Most Farm Subsidies Are “Harmful” to People and the Planet, Says UN

The agricultural sector receives around $540 billion in support each year. But according to a new UN report, this funding comes at a significant cost to the environment and human health.

Analysis Climate Research

In a new report, the United Nations Environment Programme (UNEP) sounded the alarm over the consequences of hundreds of billions of dollars in agricultural subsidies that are “harmful to nature and health.” The joint report from multiple agencies within the United Nations comes on the eve of the intergovernmental organization’s Food Systems Summit 2021.

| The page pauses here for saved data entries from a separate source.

-- ==== Sys2Proof/Laws/Issue.lean ====
section
/-! SUPPORT. Laws of issue: an instruction of a core that can begin it runs its body, and how the core stands after it
(R81, R107, R110). -/

namespace Sys2Proof.Machine

theorem State.draw_core (s : State) (n : Nat) : s.draw.core n = s.core n := rfl

theorem isGlobal_of_visible (a k : Nat) (h : a + k ≤ Config.memTop) : isGlobal a = false := by
  unfold isGlobal
  apply Nat.testBit_lt_two_pow
  have : Config.memTop < 2 ^ 63 := by decide
  omega

/-- The fetch of a good word of visible memory without translation finds nothing and changes nothing. -/
theorem State.fetchWord_plain (s : State) (n : Nat) (pc : W64)
    (hu : (s.core n).pl = 3 ∨ ((s.core n).cr nPTB).toNat.testBit 0 = false)
    (hm : pc.toNat + 1 ≤ Config.memTop) (hp : s.poisoned (pc.toNat / 32) = false) :
    s.fetchWord n pc = (s, none) := by
  have hg : isGlobal pc.toNat = false := isGlobal_of_visible _ _ hm
  have hv : visible pc.toNat 1 = true := by simpa [visible] using hm
  have ht : s.translate n .fetch (s.core n).pl pc.toNat = (s, .ok pc.toNat 0 false) := by
    unfold State.translate
    rcases hu with h | h <;> simp [h]
  simp [State.fetchWord, ht, State.locate, hg, hv, hp]

theorem Issues.ready {s : State} {n len : Nat} (h : Issues s n len) : s.ready n = true := by
  simp [State.ready, h.core, h.runs, h.noAsync]

/-- The fetch of an instruction that can begin. -/
theorem Issues.fetch {s : State} {n len : Nat} (h : Issues s n len) (hl : len = 4 ∨ len = 8) :
    s.fetchInsn n len = (s, none) := by
  have hm := h.inMemory
  have hf : s.fetchWord n (s.core n).arch.pc = (s, none) :=
    s.fetchWord_plain n _ h.untranslated (by omega) h.first
  rcases hl with rfl | rfl
  · simp [State.fetchInsn, hf]
  · have e : ((s.core n).arch.pc + 4).toNat = (s.core n).arch.pc.toNat + 4 := by
      have : Config.memTop < 2 ^ 63 := by decide
      rw [BitVec.toNat_add]
      show (_ + 4) % 2 ^ 64 = _
      omega
    have hl := h.last
    have hs : s.fetchWord n ((s.core n).arch.pc + 4) = (s, none) := by
      refine s.fetchWord_plain n _ h.untranslated (by omega) ?_
      rw [e]
      simpa using hl
    simp only [State.fetchInsn, hf, if_true]
    exact hs

theorem Issues.draw {s : State} {n len : Nat} (h : Issues s n len) : Issues s.draw n len :=
  ⟨h.core, h.runs, h.noAsync, h.noTops, h.parity, h.untranslated, h.aligned, h.inMemory, h.first, h.last⟩

/-- How an instruction ends whose body ends so. -/
def finishInsn (s : State) (n len : Nat) (u : Uses) (r : Res) : State :=
  match r with
  | .ok s1 => s1.updCore n fun c =>
      ({ c with arch := { c.arch with pc := c.arch.pc + BitVec.ofNat 64 len } } : Core).complete (s.core n).nextTop u.writes
  | .goto s1 pc => s1.updCore n fun c =>
      ({ c with arch := { c.arch with pc := pc &&& ~~~3 } } : Core).complete (s.core n).nextTop u.writes
  | .trap s1 k t => s.draw.trapInsn s1 n k t
  | .wait s1 w => s1.updCore n fun c => { c with wait := w }

/-- An instruction that can begin runs its body on the state, with one free value drawn. -/
theorem runInsn_issues {s : State} {n len : Nat} (h : Issues s n len) (hl : len = 4 ∨ len = 8) (u : Uses)
    (body : State → Res) : runInsn ⟨n, []⟩ len u s body = finishInsn s n len u (body s.draw) := by
  have hp : (s.draw.core n).parity = [] := h.parity
  have hf := h.draw.fetch hl
  have hb : (u.reads.find? fun k => (s.draw.core n).parity.contains k) = none := by
    rw [hp]
    simp
  unfold runInsn
  simp only [h.ready, h.noTops, Bool.not_true, Bool.false_eq_true, if_false]
  unfold runInsn.go
  simp only [List.foldl_nil, hf, hb]
  unfold finishInsn
  cases body s.draw <;> rfl

/-- The same for a form: a field that must be 0 and is not is illegal (R86). -/
theorem runForm_issues {s : State} {n : Nat} (F : Form) (h : Issues s n F.len) (hl : F.len = 4 ∨ F.len = 8)
    (reads writes : List Nat) (body : State → Res) :
    runForm ⟨n, []⟩ F reads writes s body =
      finishInsn s n F.len ⟨reads, writes⟩ (if F.bad then illegal F s.draw else body s.draw) :=
  runInsn_issues h hl _ _

/-! ### The core after an instruction -/

/-- Counting an instruction changes no register but the counter 0x521 (R503). -/
theorem Core.countInst_eq (c : Core) : ∃ v : W64, c.countInst = c ∨ c.countInst = c.setCr 0x521 v := by
  unfold Core.countInst
  split
  · exact ⟨_, .inr rfl⟩
  · exact ⟨0, .inl rfl⟩

theorem RegsKept.refl (a : Arch) (p : RegSet) : RegsKept a a p :=
  ⟨fun _ _ => rfl, fun _ _ => rfl, fun _ _ => rfl, fun _ _ => rfl, fun _ _ _ => rfl, fun _ _ => rfl, fun _ _ => rfl⟩

theorem Arch.cr_setCr_other (a : Arch) (n k : Nat) (v : W64) (h : k ≠ n) : (a.setCr n v).cr k = a.cr k := by
  unfold Arch.cr Arch.setCr Tab.set
  split
  · exact Tab.get_erase_other _ _ _ _ h
  · exact Tab.get_put_other _ _ _ _ _ h

@[simp] theorem Arch.cr_setCr_self (a : Arch) (n : Nat) (v : W64) : (a.setCr n v).cr n = v := by
  simp [Arch.cr, Arch.setCr]

/-- An instruction that changes registers of its core only, and not the pc, retires. -/
theorem retires_of_arch {s : State} {n len : Nat} (h : Issues s n len) (u : Uses) (g : Arch → Arch)
    (hg : ∀ a, (g a).pc = a.pc) :
    Retires s (finishInsn s n len u (.ok (s.draw.updCore n fun c => { c with arch := g c.arch }))) n (s.pcAfter n len) := by
  have hp : (s.core n).parity = [] := h.parity
  have ht : (s.core n).tops = [] := h.noTops
  have e : finishInsn s n len u (.ok (s.draw.updCore n fun c => { c with arch := g c.arch })) =
      (s.draw.updCore n fun c => { c with arch := g c.arch }).updCore n fun c =>
        ({ c with arch := { c.arch with pc := c.arch.pc + BitVec.ofNat 64 len } } : Core).complete (s.core n).nextTop u.writes :=
    rfl
  rw [e]
  have c0 : (((s.draw.updCore n fun c => { c with arch := g c.arch }).updCore n fun c =>
        ({ c with arch := { c.arch with pc := c.arch.pc + BitVec.ofNat 64 len } } : Core).complete (s.core n).nextTop
          u.writes).core n) =
      ({ s.core n with
        arch := { g (s.core n).arch with pc := (s.core n).arch.pc + BitVec.ofNat 64 len }, wait := .none, remote := [] } :
        Core).countInst := by
    simp only [State.core_updCore_self, State.draw_core, Core.complete, hp, ht, hg]
    rfl
  refine ⟨⟨rfl, ?_⟩, ?_, ?_⟩
  · intro m hm
    simp [hm, State.draw_core]
  · rw [c0]
    obtain ⟨v, hv | hv⟩ := Core.countInst_eq _ <;> rw [hv] <;> rfl
  · rw [c0]
    obtain ⟨v, hv | hv⟩ := Core.countInst_eq _ <;> rw [hv] <;> rfl

end Sys2Proof.Machine
end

Around the world, $540 billion in support is given to the agricultural sector each year. But the new findings detail that 87 percent of this funding results in food products and practices that “distort food prices, hurt people’s health, and degrade the environment,” while exacerbating inequitable access to nutritious foods.

As the planet faces a worsening climate crisis, one that is accelerated by animal farming and other forms of industrial food production, the new report makes it clear that governments continue to subsidize harmful agricultural practices. Most of the support given worldwide, according to the UNEP, incentivized products with high greenhouse gas (GHG) emissions, including beef, milk, and rice. In high-income nations, the largest subsidies among meats went to beef production. Poultry meat, or meat from chickens, ducks, geese, and other birds, was the number three most incentivized product, receiving support in 36 countries. 

This support comes despite the fact that factory farms are a major contributor to harmful GHGs in our atmosphere, worsening climate change, as well as air pollution. In fact, a recent study concluded that 17,900 U.S. deaths per year are caused by air pollution from factory farms. Of the 15,900 directly related to food production, 80 percent of deaths are linked to animal-based foods.

The impacts of government funding for the agriculture sector do not stop at harmful GHGs, the UNEP warns. It also negatively affects the ability of soil to absorb carbon from the atmosphere, preservation of forests and fresh water, and the prevention of biodiversity loss across land and sea. The new report warns that “the most potentially harmful types of support,” those that came without constraints on farming practices to protect the environment, accounted for around 50 percent of agricultural support. 

“The increased clustering and growth in the confinement of animals has led to growing environmental problems in many communities,” the report notes, adding that in areas where factory farms are located, an estimated 30 percent of particulate matter is produced by emissions from livestock. Yet, while animal products were among the commodities given the largest incentives between 2005-2016, “the production of more nutrient-rich fruits and vegetables, such as tomatoes and bananas, was penalized” with less support.

Damage is also likely being done to farmers, already caught up in an inequitable system of industrial agriculture. The UNEP reports that price distortions caused by our current agricultural funding can widen the income gap that exists between small- and large-scale farms and reduce competitiveness in the food industry. Small farmers already hold very little power, contracted by large corporations that control much of their supply chains.

Consumers and communities, too, are impacted when prices are distorted by this misguided funding, which can “hinder consumers’ access to nutritious food, particularly for the poorest.” Food insecurity is already a global crisis. It claims the lives of nine million people every year. Corporate agriculture, on the other hand, promises to feed the world, but instead contributes to the growing food waste problem faced by many developed countries, leaving millions of people hungry.

While this funding is now made more visible to the public, the report cautions that there are more “hidden costs of global food and land-based agricultural systems to the environment and public health,” estimated at $12 trillion per year and growing. These costs include impacts from obesity and undernutrition, pollution, food waste, and inequitable income distribution.

With agricultural incentives projected to reach $1.8 trillion by the year 2030, the UN report calls for changes and declares the imminent Food Systems Summit “a momentous opportunity to generate a groundswell of support for repurposing” of support.

The report notes that “repurposed support policies can incentivize producers to avoid or reduce certain practices (e.g. intensive ploughing, overgrazing) and the use of some inputs (e.g. fertilizers and pesticides) which can damage soils, and to adopt regenerative agricultural practices instead.” 

The time to act is now. The agencies conclude that the decisions made at the Food Systems Summit and in the months and years ahead will either further or hinder 12 or more of the UN’s 17 Sustainable Development Goals.